In the magic square shown (I'll type it out), the sum of the numbers in each row, column, and diagonal are the same. Five of these numbers are represented by v,w,x,y, and z. Find y + z.
Here's what the magic square looked like. I'll type semi-colons to separate each "square."
v; 24; w
18; x; y
25; z; 21
I don't know how to solve this at all. Considering that all of the other problems on this worksheet had to do with systems of 3 equations with 3 variables, I'm assuming I'll have to make a system of equations. How would I find this information in the magic square?
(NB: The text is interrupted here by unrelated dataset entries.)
/-! ## Decode: `RSV` (16 bits), `ARG` (8 bits), `OPC` (8 bits) of R70, with the values of R71 and R72 -/

theorem test_decode_b2w : decode 0b0000000000000000_01000000_00000001 = .command (.b2w 64) := by decide
theorem test_decode_w2b : decode 0b0000000000000000_00000001_00000010 = .command (.w2b 1) := by decide
theorem test_decode_rotr : decode 0b0000000000000000_00000000_00000011 = .command .rotr := by decide
theorem test_decode_expand : decode 0b0000000000000000_00000000_00000100 = .command .expand := by decide
theorem test_decode_compress : decode 0b0000000000000000_00000000_00000101 = .command .compress := by decide
theorem test_decode_init : decode 0b0000000000000000_00000000_00000110 = .command .init := by decide
theorem test_decode_rst : decode 0b0000000000000000_00000000_11111111 = .command .rst := by decide

/-- V40: words that are no command. -/
theorem test_decode_illegal :
    decode 0x00010003 = .illegal .reserved ∧ decode 0x00000007 = .illegal .opcode ∧
    decode 0x00000103 = .illegal .operand ∧ decode 0x00004101 = .illegal .operand ∧
    decode 0x00000202 = .illegal .operand ∧ decode 0x000001FF = .illegal .operand := by decide

/-- The opcode table's words: 32 bits, and 16 where the table gives the operand word no more. -/
theorem test_decodeTableWord :
    decodeTableWord 32 0x00004001 = some (.b2w 64) ∧ decodeTableWord 16 0x00000102 = some (.w2b 1) ∧
    decodeTableWord 32 0x00000007 = none := by decide

/-- The word is run as the first instruction after reset. -/
theorem test_withFetchWord : ∃ t, step (State.reset.withFetchWord 32 0x00000006) = .next t ∧
    t.hv = true ∧ t.h = Rom.h0 ∧ t.responses = [.wr false] := ⟨_, rfl, by decide +kernel⟩

/-! ## Small states -/

/-- Reset, with one event for the host to issue. -/
def offered (e : HostEvent) : State := { State.reset with pending := [e] }

/-- `WR CMD, c`. -/
def cmd (c : Word) : HostEvent := .transaction (.wr 0x00 c)

/-- Reset, then a latched `E_LEN`. -/
def locked : State := State.reset.latch .eLen 0x00000301

/-- `BB` starts with eight bytes that name their place. -/
def someBytes : State :=
  { State.reset with bb := Vector.ofFn fun i : Fin 64 => if i.val < 8 then BitVec.ofNat 8 (0x11 * (i.val + 1)) else 0 }

/-- V20: the block of the message "abc". -/
def abcBlock : Block := #v[0x61626380, 0, 0, 0, 0, 0, 0, 0, 0, 0, 0, 0, 0, 0, 0, 0x00000018]

/-- V20, "Start". -/
def abcLoaded : State := { State.reset with m := abcBlock, mlen := 16 }

/-- V30, "Start": `H = H0`, `W` the Schedule of the "abc" block, `HV = WV = 1`. -/
def abcReady : State := { State.reset with h := Rom.h0, hv := true, w := expand abcBlock, wv := true }

/-- A state with a source HashState for `W2B H`. -/
def hashed : State := { State.reset with h := Rom.h0, hv := true }

/-! ## The commands -/

/-- V2, row `B2W 4`, stale tail: `M[1]` keeps its content. -/
theorem test_b2w_big_endian : ∃ t,
    exec (.b2w 4) { State.reset with
      bb := (((State.reset.bb.set 0 0x11).set 1 0x22).set 2 0x33).set 3 0x44
      m := State.reset.m.set 1 0x01234567, mlen := 2 } = .next t ∧
    t.m[0] = 0x11223344 ∧ t.m[1] = 0x01234567 ∧ t.mlen = 1 ∧ t.fault = false := ⟨_, rfl, by decide +kernel⟩

/-- V2, rows `B2W 3` and `B2W 65`: `E_LEN` with `EINFO = c`, and `E_OPC` from the decoder. -/
theorem test_b2w_faults :
    (∃ t, step (offered (cmd 0x00000301)) = .next t ∧ t.err = .eLen ∧ t.einfo = 0x00000301 ∧
      t.statusWord = 0x00000004 ∧ t.responses = [.wr true]) ∧
    ∃ t, step (offered (cmd 0x00004101)) = .next t ∧ t.err = .eOpc ∧ t.einfo = 0x00004101 ∧
      t.statusWord = 0x00000004 ∧ t.responses = [.wr true] :=
  ⟨⟨_, rfl, by decide +kernel⟩, ⟨_, rfl, by decide +kernel⟩⟩

/-- V3, row 2: `M[0] = 00000001`, `MLEN = 1`, bytes beyond keep `aa`. -/
theorem test_w2b_words : ∃ t,
    exec (.w2b 0) { State.reset with
      m := State.reset.m.set 0 0x00000001, mlen := 1, bb := Vector.replicate 64 0xAA } = .next t ∧
    t.bb.toList.take 8 = [0x00, 0x00, 0x00, 0x01, 0xAA, 0xAA, 0xAA, 0xAA] ∧ t.mlen = 1 := ⟨_, rfl, by decide +kernel⟩

/-- V3, rows `W2B H` on the reset state and after `INIT`. -/
theorem test_w2b_hash :
    (∃ t, exec (.w2b 1) State.reset = .next t ∧ t.err = .eSeq ∧ t.einfo = 0x00000102 ∧ t.statusWord = 0x00000004) ∧
    ∃ t, exec (.w2b 1) hashed = .next t ∧ t.statusWord = 0x00000001 ∧
      t.bb.toList.take 8 = [0x6a, 0x09, 0xe6, 0x67, 0xbb, 0x67, 0xae, 0x85] ∧ t.bb[31] = 0x19 ∧ t.bb[32] = 0 :=
  ⟨⟨_, rfl, by decide +kernel⟩, ⟨_, rfl, by decide +kernel⟩⟩

/-- V4: `OPA = 12345678`, amount -4. -/
theorem test_rotr_negative : ∃ t,
    exec .rotr { State.reset with opa := 0x12345678, amt := 0xFFFFFFFC } = .next t ∧ t.res = 0x23456781 :=
  ⟨_, rfl, by decide +kernel⟩

/-- V4: amounts 32 and 295; only `AMT[4:0]` counts. -/
theorem test_rotr_large :
    (∃ t, exec .rotr { State.reset with opa := 0x12345678, amt := 0x00000020 } = .next t ∧ t.res = 0x12345678) ∧
    ∃ t, exec .rotr { State.reset with opa := 0xDEADBEEF, amt := 0x00000127 } = .next t ∧ t.res = 0xDFBD5B7D :=
  ⟨⟨_, rfl, by decide +kernel⟩, ⟨_, rfl, by decide +kernel⟩⟩

/-- V20: the first computed words and the last ones; the flags after. -/
theorem test_expand_abc : ∃ t, exec .expand abcLoaded = .next t ∧
    t.w[0] = 0x61626380 ∧ t.w[15] = 0x00000018 ∧ t.w[16] = 0x61626380 ∧ t.w[17] = 0x000f0000 ∧
    t.w[18] = 0x7da86405 ∧ t.w[19] = 0x600003c6 ∧ t.w[31] = 0xd3b7973b ∧ t.w[63] = 0x12b1edeb ∧
    t.m = abcBlock ∧ t.statusWord = 0x00000002 := ⟨_, rfl, by decide +kernel⟩

/-- V41, rows "nothing" and `B2W 60`. -/
theorem test_expand_faults :
    (∃ t, exec .expand State.reset = .next t ∧ t.err = .eSeq ∧ t.einfo = 0x00000004) ∧
    ∃ t, exec .expand { State.reset with mlen := 15 } = .next t ∧ t.err = .eLen ∧ t.einfo = 0x00000004 ∧
      t.statusWord = 0x00000f04 :=
  ⟨⟨_, rfl, by decide +kernel⟩, ⟨_, rfl, by decide +kernel⟩⟩

/-- V30 and S6: the HashState after the "abc" block; `V` is the row of round 63. -/
theorem test_compress_abc : ∃ t, exec .compress abcReady = .next t ∧
    t.h = #v[0xba7816bf, 0x8f01cfea, 0x414140de, 0x5dae2223, 0xb00361a3, 0x96177a9c, 0xb410ff61, 0xf20015ad] ∧
    t.v = #v[0x506e3058, 0xd39a2165, 0x04d24d6c, 0xb85e2ce9, 0x5ef50f24, 0xfb121210, 0x948d25b6, 0x961f4894] ∧
    t.statusWord = 0x00000001 := ⟨_, rfl, by decide +kernel⟩

/-- V41, row "nothing" of `COMPRESS`. -/
theorem test_compress_fault : ∃ t, exec .compress State.reset = .next t ∧ t.err = .eSeq ∧ t.einfo = 0x00000005 :=
  ⟨_, rfl, by decide +kernel⟩

/-- R33, V40 row `INIT`. -/
theorem test_init : ∃ t, exec .init State.reset = .next t ∧
    t.h[0] = 0x6a09e667 ∧ t.h[7] = 0x5be0cd19 ∧ t.statusWord = 0x00000001 := ⟨_, rfl, by decide +kernel⟩

/-- V43, the end: `RST` while locked. -/
theorem test_rst_while_locked : ∃ t, step { locked with opa := 5, pending := [cmd 0x000000FF] } = .next t ∧
    t.sameInstance State.reset ∧ t.responses = [.wr false] := ⟨_, rfl, by unfold State.sameInstance; decide +kernel⟩

/-! ## The transactions -/

/-- V42: `WR H[0]`, `WR 0x3f` and `RD 0x07` are access faults with their information words. -/
theorem test_access_faults :
    (∃ t, step (offered (.transaction (.wr 0x08 0x12345678))) = .next t ∧ t.einfo = 0x00000108 ∧ t.err = .eAcc ∧
      t.h[0] = 0) ∧
    (∃ t, step (offered (.transaction (.wr 0x3F 1))) = .next t ∧ t.einfo = 0x0000013F) ∧
    ∃ t, step (offered (.transaction (.rd 0x07))) = .next t ∧ t.einfo = 0x00000007 ∧ t.responses = [.rd true 0] :=
  ⟨⟨_, rfl, by decide +kernel⟩, ⟨_, rfl, by decide +kernel⟩, ⟨_, rfl, by decide +kernel⟩⟩

/-- V42: the ROM reads its tables; V43: a locked core rejects `WR OPA` and a word that is not exactly `RST`. -/
theorem test_rom_and_locked :
    (∃ t, step (offered (.transaction (.rd 0x80))) = .next t ∧ t.responses = [.rd false 0x428a2f98]) ∧
    (∃ t, step { locked with pending := [.transaction (.wr 0x04 5)] } = .next t ∧ t.opa = 0 ∧ t.responses = [.wr true]) ∧
    ∃ t, step { locked with pending := [cmd 0x000001FF] } = .next t ∧ t.err = .eLen ∧ t.responses = [.wr true] :=
  ⟨⟨_, rfl, by decide +kernel⟩, ⟨_, rfl, by decide +kernel⟩, ⟨_, rfl, by decide +kernel⟩⟩

/-! ## The pure functions -/

/-- V1, rows of `12345678`. -/
theorem test_sigmas : ssig0 0x12345678 = 0xe7fce6ee ∧ ssig1 0x12345678 = 0xa1f78649 ∧
    bsig0 0x12345678 = 0x66146474 ∧ bsig1 0x12345678 = 0x3561abda ∧
    ch 0x510e527f 0x9b05688c 0x1f83d9ab = 0x1f85c98c ∧ maj 0x510e527f 0x9b05688c 0x1f83d9ab = 0x1b0758af := by
  decide +kernel

/-- R34: row and column of the printed table; the first place of its second row, and its last word. -/
theorem test_rom_rows : Rom.k[1] = 0x71374491 ∧ Rom.k[4] = 0x3956c25b ∧ Rom.k[63] = 0xc67178f2 := by
  decide +kernel

/-- S6: the digest of "abc". -/
theorem test_digest_abc : (digest [0x61, 0x62, 0x63]).map hexRender =
    some "ba7816bf8f01cfea414140de5dae2223b00361a396177a9cb410ff61f20015ad".toList := by decide +kernel

/-! ## Witnesses: every statement with hypotheses has states and operands that meet them, each clause at a boundary -/

/-- Shorthand of the witnesses: `WR a, d` and `RD a`. -/
def wr (a : Addr) (d : Word) : HostEvent := .transaction (.wr a d)

def rd (a : Addr) : HostEvent := .transaction (.rd a)

theorem witness_EncodeDecodeRoundTrip :
    (Instr.b2w 64).wellFormed = true ∧ (Instr.w2b 1).wellFormed = true ∧ Instr.rst.wellFormed = true ∧
    decode 0x00004001 = .command (.b2w 64) := by decide

theorem witness_IllegalCommandWordFaults :
    (offered (cmd 0x00010003)).fault = false ∧ (offered (cmd 0x00010003)).pending = [wr 0x00 0x00010003] ∧
    illegalWord 0x00010003 ∧ illegalWord 0x00000000 ∧ illegalWord 0x00000007 ∧ illegalWord 0x000000FE ∧
    illegalWord 0x00004101 ∧ illegalWord 0x00000202 ∧ illegalWord 0x00000103 ∧ illegalWord 0x000001FF := by
  refine ⟨rfl, rfl, ?_, ?_, ?_, ?_, ?_, ?_, ?_, ?_⟩ <;> (unfold illegalWord; decide)

theorem witness_B2wConvertsBytes :
    someBytes.fault = false ∧ 64 < (65 : BitVec 8).toNat ∧
    ((63 : BitVec 8).toNat ≤ 64 ∧ (63 : BitVec 8).toNat % 4 ≠ 0) ∧
    ((64 : BitVec 8).toNat ≤ 64 ∧ (64 : BitVec 8).toNat % 4 = 0 ∧ (15 : Fin 16).val < (64 : BitVec 8).toNat / 4) ∧
    ((0 : BitVec 8).toNat % 4 = 0 ∧ (0 : BitVec 8).toNat / 4 ≤ (0 : Fin 16).val) := by decide

theorem witness_W2bSerialisesWords :
    (1 < (2 : BitVec 8).toNat) ∧ (State.reset.fault = false ∧ State.reset.hv = false) ∧
    (hashed.fault = false ∧ hashed.hv = true) ∧
    ((31 : Fin 64).val = 4 * (7 : Fin 8).val + (3 : Fin 4).val ∧ 32 ≤ (32 : Fin 64).val) ∧
    ((15 : Fin 16).val < abcLoaded.mlen.toNat ∧ (63 : Fin 64).val = 4 * (15 : Fin 16).val + (3 : Fin 4).val ∧
      4 * State.reset.mlen.toNat ≤ (0 : Fin 64).val) := by decide +kernel

theorem witness_RotrRotatesRight :
    State.reset.fault = false ∧ opcField 0x00000103 = 0x03 ∧ (0x00000103 : Word) ≠ 0x00000003 ∧ 31 < 32 := by decide

theorem witness_ExpandBuildsSchedule :
    (opcField 0x00000104 = 0x04 ∧ (0x00000104 : Word) ≠ 0x00000004) ∧
    (State.reset.fault = false ∧ State.reset.mlen = 0) ∧
    ((15 : BitVec 5) ≠ 0 ∧ (15 : BitVec 5) ≠ 16) ∧ (abcLoaded.fault = false ∧ abcLoaded.mlen = 16) := by decide

theorem witness_InitCreatesHashState :
    State.reset.fault = false ∧ opcField 0x00000106 = 0x06 ∧ (0x00000106 : Word) ≠ 0x00000006 := by decide

theorem witness_CompressFoldsSchedule :
    (opcField 0x00000105 = 0x05 ∧ (0x00000105 : Word) ≠ 0x00000005) ∧
    (State.reset.fault = false ∧ State.reset.hv = false) ∧ (hashed.hv = true ∧ hashed.wv = false) ∧
    (abcReady.fault = false ∧ abcReady.hv = true ∧ abcReady.wv = true) :=
  ⟨by decide, ⟨rfl, rfl⟩, ⟨rfl, rfl⟩, rfl, rfl, rfl⟩

theorem witness_RstClearsState :
    (offered (cmd 0x000000FF)).pending = .transaction (.wr 0x00 0x000000FF) :: [] ∧
    (offered .resetInput).pending = .resetInput :: [] ∧
    (opcField 0x000001FF = 0xFF ∧ (0x000001FF : Word) ≠ 0x000000FF ∧ (0x000000FE : Word) ≠ 0x000000FF) ∧
    locked.fault = true ∧ (offered (cmd 0x000001FF)).fault = false ∧
    ∃ t, step { locked with pending := [cmd 0x000000FF] } = .next t ∧ t.fault = false :=
  ⟨rfl, rfl, by decide, rfl, rfl, _, rfl, by decide +kernel⟩

theorem witness_LockedCommandsRejected : locked.fault = true ∧ Instr.init ≠ .rst := by decide

theorem witness_RepeatedCommands :
    (Instr.rotr ≠ .expand ∧ Instr.rotr ≠ .compress ∧ ∃ t, exec .rotr State.reset = .next t) ∧
    (abcLoaded.fault = false ∧ abcLoaded.mlen = 16 ∧ ∃ t, exec .expand abcLoaded = .next t) ∧
    (abcReady.fault = false ∧ abcReady.hv = true ∧ abcReady.wv = true ∧ ∃ t, exec .compress abcReady = .next t) :=
  ⟨⟨by decide, by decide, exec_next _ _⟩, ⟨rfl, rfl, exec_next _ _⟩, rfl, rfl, rfl, exec_next _ _⟩
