-- ==== Sys2Proof/Word.lean ====
section
/-! DEFINITION. The word types of EPD-SEQ (R11, R22, R25): a byte, a 16-bit coordinate field and a
32-bit host register. Every value of the block is unsigned (R11); arithmetic is done on `Nat`, exactly,
and narrowed only where a rule says so (R12). -/

namespace Sys2Proof

/-- A byte (R11): bus command and data bytes, LUT entries, pixels, the fill byte. -/
abbrev Byte := BitVec 8

/-- A 16-bit unsigned field of a host register: OX, OY, BW, BH (R25, R26). -/
abbrev Half := BitVec 16

/-- A 32-bit host register or op word (R22, R80). -/
abbrev Word := BitVec 32

end Sys2Proof
end

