-- ==== Sys2Proof/WellFormed.lean ====
section
/-! DEFINITION. What is refused before anything runs: a set of parameters that R8, R89, R142 or R301 does
not allow (U4, U5, U6: refused when the instance is built), an op word that breaks a must-be-zero field
(R82), and a host register access that is not an aligned 32-bit access (R56, U1). A term of `Instr` has no
check of its own: its fields (a mode, a byte) admit no ill-formed value. -/

namespace Sys2Proof

/-- `PW`: a multiple of 8 with 8 ≤ PW ≤ 2048 (R8, D20). -/
def Params.widthOk (p : Params) : Bool :=
  p.panelWidth % 8 == 0 && 8 ≤ p.panelWidth && p.panelWidth ≤ 2048

/-- `PH`: 1 ≤ PH ≤ 65536 (R8, D20). -/
def Params.heightOk (p : Params) : Bool :=
  1 ≤ p.panelHeight && p.panelHeight ≤ 65536

/-- Both LUT tables hold exactly 30 bytes (R142, U6). -/
def Params.lutsOk (p : Params) : Bool :=
  p.lutFull.length == Config.lutLen && p.lutPartial.length == Config.lutLen

/-- The table gives every command name a byte of its own (R89, R94, U4). -/
def CmdTable.distinct (t : CmdTable) : Bool :=
  (CmdName.all.map t.code).Nodup

/-- Both reset holds are at least 200 ms (R301, U5). -/
def Params.holdsOk (p : Params) : Bool :=
  200 ≤ p.resetLowMs && 200 ≤ p.resetHighMs

/-- 1 ≤ BMP_MEM_BYTES ≤ 2^32 (R8). -/
def Params.bmpMemOk (p : Params) : Bool :=
  1 ≤ p.bmpMemBytes && p.bmpMemBytes ≤ 2 ^ 32

/-- The parameters an instance may be built from (R8, R89, R142, R301). -/
def Params.wf (p : Params) : Bool :=
  p.widthOk && p.heightOk && p.lutsOk && p.cmd.distinct && p.holdsOk && p.bmpMemOk

/-- An instance of the block: parameters with the proof that they are acceptable, so that no state can
hold an instance that R142 or spec/93 U4-U6 refuses. -/
structure BlockInstance where
  params : Params
  ok : params.wf = true
deriving DecidableEq, Repr

/-- Building an instance: refused (`none`) when the parameters are not acceptable (R89, R142, R301). -/
def BlockInstance.build (p : Params) : Option BlockInstance :=
  if h : p.wf = true then some ⟨p, h⟩ else none

/-- This hardware's instance (R8). -/
def BlockInstance.default : BlockInstance := ⟨Config.defaultParams, by decide⟩

/-- The must-be-zero fields of format H (R82): `res` [7:5] and [31:16] always, MD unless OPC is 0x1 or 0x2,
FILL unless OPC is 0x3. -/
def opWordMustBeZeroOk (w : Word) : Bool :=
  w.extractLsb' 5 3 == 0#3 && w.extractLsb' 16 16 == 0#16
    && (w.extractLsb' 4 1 == 0#1 || w.extractLsb' 0 4 == 0x1#4 || w.extractLsb' 0 4 == 0x2#4)
    && (w.extractLsb' 8 8 == 0#8 || w.extractLsb' 0 4 == 0x3#4)

/-- A host register access inside the defined interface (R56, U1): 32 bits wide, at an offset that is a
multiple of 4. -/
def hostAccessOk (offset : BitVec 8) (bits : Nat) : Bool :=
  bits == 32 && offset.toNat % 4 == 0

end Sys2Proof
end

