-- ==== Sys2Proof/Machine/Packer.lean ====
section
/-! DEFINITION. The bit packer (spec/40_bit_packer.md): PackByte (R110) over MemRead (R52), with the races of R64. -/

namespace Sys2Proof.Machine

/-- Whether an action is inside the defined interface: an aligned 32-bit register access (R56, U1), an address of
bitmap memory that exists (R50). -/
def HostAction.allowed (p : Params) : HostAction → Bool
  | .write offset bits _ => hostAccessOk offset bits
  | .read offset bits => hostAccessOk offset bits
  | .memWrite addr bytes => decide (addr.toNat + bytes.length ≤ p.bmpMemBytes)
  | .memRead addr => decide (addr.toNat < p.bmpMemBytes)
  | .wait => true
  | .resetInput _ => true
  | .letBlockRun => true

/-- The bytes of a DRAW's stream after PackByte(r, g) (R191). -/
def bytesLeft (w : Window) (r g : Nat) : Nat := w.nb * w.nr - (r * w.nb + g + 1)

/-- The events an op at its packing step still performs after this one, when `left` bytes follow in its stream: none
once a response is `err` (R262). The responses are those the steps will draw: `script`, then the free values, of which
each byte's pixels use eight (`packByteStep`). -/
def eventsAfter : (left : Nat) → (script : List Resp) → (draws : Nat) → Nat
  | 0, _, _ => 0
  | n + 1, .ok :: rs, d => eventsAfter n rs (d + 8) + 1
  | _ + 1, .err :: _, _ => 0
  | n + 1, [], d =>
    match Config.freeResp (d + 8) with
    | .ok => eventsAfter n [] (d + 8 + 1) + 1
    | .err => 0

/-- `eventsAfter` of the byte (r, g) in a state that is to send it. -/
def State.eventsAfterByte (s : State) (r g : Nat) : Nat :=
  eventsAfter (bytesLeft (drawRect s.params s.latches) r g) s.busScript s.draws

/-- Whether the host is still to write address `a` before `BUSY` reads 0, when the op performs `left` more events
(R64): each turn it lets the block run takes one of them; after a WAIT, `BUSY` has read 0; a reset ends the op; and no
action follows one outside the interface, at which the machine stops. -/
def racesAhead (p : Params) : (left : Nat) → List HostAction → (a : Nat) → Bool
  | _, [], _ => false
  | 0, _ :: _, _ => false
  | n + 1, act :: rest, a =>
    act.allowed p &&
      match act with
      | .memWrite addr bytes =>
        decide (addr.toNat ≤ a ∧ a < addr.toNat + bytes.length) || racesAhead p (n + 1) rest a
      | .letBlockRun => racesAhead p n rest a
      | .wait => false
      | .resetInput true => false
      | .resetInput false => racesAhead p (n + 1) rest a
      | .write _ _ _ => racesAhead p (n + 1) rest a
      | .read _ _ => racesAhead p (n + 1) rest a
      | .memRead _ => racesAhead p (n + 1) rest a

/-- Whether the host writes the byte of pixel `(i, r)` between the accepted `OP` write and `BUSY` = 0 (R64): it has
written it, or its script is still to (log entry 8). -/
def State.raced (s : State) (r i : Nat) : Bool :=
  decide (pixAddr s.latches i r ∈ s.touched)
    || racesAhead s.params (s.eventsAfterByte r (i / 8)) s.host (pixAddr s.latches i r)

/-- `MemRead(pix_addr(i, r), 1)` by the DRAW stream (R51, R52): the byte of bitmap memory, or any byte where
the host writes the address while it may not (R64, U7). -/
def State.pixel (s : State) (r i : Nat) : Byte :=
  if s.raced r i = true then Config.freePixel (s.draws + i % 8)
  else s.bitmap.read (pixAddr s.latches i r)

/-- The loop of PackByte after its first `n` bit positions (R110): bit 7 - b of the result is 1 if and only if
image column 8g + b exists and its pixel is above 0 (R111, R112, R114). -/
def packBits (width : Nat) (pix : Nat → Byte) (g : Nat) : (n : Nat) → Byte
  | 0 => 0x00#8
  | b + 1 =>
    if 8 * g + b < width ∧ 0 < (pix (8 * g + b)).toNat then
      packBits width pix g b ||| (0x80#8 >>> b)
    else packBits width pix g b

/-- `PackByte(r, g)` (R110). -/
def State.packByte (s : State) (r g : Nat) : Byte :=
  packBits s.latches.w.toNat (s.pixel r) g 8

/-- Every pixel PackByte(r, g) reads lies in bitmap memory (R52). R167 guarantees it in a running DRAW. -/
def State.packInMemory (s : State) (r g : Nat) : Bool :=
  (List.range 8).all (fun b =>
    decide (8 * g + b < s.latches.w.toNat → pixAddr s.latches (8 * g + b) r < s.params.bmpMemBytes))

end Sys2Proof.Machine
end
To find the value of y + z in the magic square, we need to first understand the concept of a magic square. In a magic square, the sum of the numbers in each row, column, and diagonal is the same. Therefore, we can set up equations based on this property to find the values of the variables.
Let's start by labeling the numbers in the magic square as follows:
v 24 w
18 x y
25 z 21
Since the sum of each row is the same, we can set up the following equation:
v + 24 + w = 18 + x + y = 25 + z + 21
Now, to find y + z, we can equate two of these equations that contain y and z. Let's equate the first and third equations:
v + 24 + w = 25 + z + 21
Now, we can solve this equation to find the values of y + z.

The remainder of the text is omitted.